Mechanisms of the Atheroprotective Effect of Methotrexate Studied

January 6, 2009 By Arthritis Center

Coronary Artery with Atherosclerosis
Coronary Artery with Atherosclerosis

RA patients who use methotrexate have been shown to have lower cardiovascular mortality compared to non-users; however, the mechanism underlying this protection is unclear.  Here, Reiss et al (Arthritis Rheum 2008; 58(12): 3675) explore the atheroprotective effects of methotrexate in an experimental model of atherogenesis.

Methods

THP-1 monocytes/macrophages and human donor peripheral blood mononuclear cells (PBMCs) were cultured and exposed singly and in varying combinations to increasing concentrations of methotrexate, pro-atherogenic factors (IFNγ and the COX-2 inhibitor NS398), and the adenosine A2A receptor agonist CGS21680 and antagonist ZM241385.  Differences in mRNA and protein expression for the anti-atherogenic proteins cholesterol 27-hydroxylase (27-OHase) and ATP-binding cassette transporter A1 (ABCA1), key mediators of the reverse cholesterol transport process, and the formation of macrophage foam cells after incubation with acetylated LDL were compared for the different exposure groups.

Results

Exposure to methotrexate increased mRNA and protein expression for the anti-atherogenic reverse cholesterol transport mediator 27-OHase while the COX-2 inhibitor NS398 reduced 27-OHase mRNA levels.  The effect of NS398 on 27-OHase mRNA levels was blocked when co-incubated with methotrexate.  Similarly, methotrexate abrogated the reduction in 27-OHase levels induced by incubation with IFNγ.  The effect of methotrexate on enhancing 27-OHase increased with increasing concentration of methotrexate.  Similar findings were seen when human PBMCs were used.

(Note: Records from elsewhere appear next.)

-- ==== Sys2Proof/Machine/Flags.lean ====
section
/-! DEFINITION. Every flag computation, and the order of the two writes of a flag-producing instruction (44_alu.md R221).
The flag is VF and stands nowhere else (10_state.md R34). -/

namespace Sys2Proof.Machine

/-- A flag as the byte stored in VF: 0 or 1 (10_state.md R36). -/
def flagByte (c : Bool) : Byte := if c then 1#8 else 0#8

/-- The carry of a + b: 1 if a + b > 0xFF (R228). -/
def carryFlag (a b : Byte) : Bool := decide (0xFF < a.toNat + b.toNat)

/-- NOT borrow of a - b: 1 if a >= b (R229, R231). -/
def notBorrow (a b : Byte) : Bool := decide (b.toNat ≤ a.toNat)

/-- The bit a right shift drops (R230). -/
def lowBit (a : Byte) : Bool := a.getLsbD 0

/-- The bit a left shift drops (R232). -/
def highBit (a : Byte) : Bool := a.getLsbD 7

/-- V[x] <- r and VF <- f, in the order ALU_VF_ORDER gives (R221, R228, R229, R231). -/
def State.writeResult (s : State) (o : WriteOrder) (x : Nibble) (r : Byte) (f : Bool) : State :=
  match o with
  | .flagLast => (s.setV x r).setV vF (flagByte f)
  | .flagFirst => (s.setV vF (flagByte f)).setV x r

/-- A shift of V[x], in the order SHIFT_VF_ORDER gives: under flag_first the shift reads V[x] after the flag is written
(R221, R230, R232). -/
def State.writeShift (s : State) (o : WriteOrder) (x : Nibble) (out : Byte → Bool) (sh : Byte → Byte) : State :=
  match o with
  | .flagFirst =>
    let s1 := s.setV vF (flagByte (out (s.getV x)))
    s1.setV x (sh (s1.getV x))
  | .flagLast => (s.setV x (sh (s.getV x))).setV vF (flagByte (out (s.getV x)))

end Sys2Proof.Machine
end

Both NS398 and IFNγ reduced mRNA levels of the anti-atherogenic protein ABCA1.  Co-incubation with methotrexate abrogated these effects and was associated with higher ABCA1 levels than in controls, despite the presence of NS398 and IFNγ.  Adding the adenosine A2A receptor antagonist reduced the beneficial effect of methotrexate, suggesting that methotrexate exerts its beneficial effect through the adenosine A2A receptor.
THP-1 macrophages incubated with LDL transformed readily into foam cells when exposed to INFγ or the COX-2 inhibitor NS398.  Foam cell transformation was reduced when co-exposed to methotrexate.  Methotrexate was not effective at reducing foam cell transformation when the adenosine A2A receptor was blocked with ZM241385.

Conclusions

Methotrexate upregulated important anti-atherogenic proteins involved in the reverse cholesterol transport process and abrogated the detrimental effect of COX-2 inhibition and IFNγ on these proteins and macrophage foam cell transformation.

Editorial Comment

These are a very elegant set of experiments that help to explain why methotrexate, in contrast to other non-biologic DMARDs, appears to convey a cardiovascular mortality benefit in users.  It should be notes, however, that these results are from an in vitro experimental model of atherogenesis, and may function differently in vivo in the environment of an actual artery.  Regardless, these results suggesting cardioprotection provide additional justification for methotrexate as the cornerstone of therapy for inflammatory arthritis.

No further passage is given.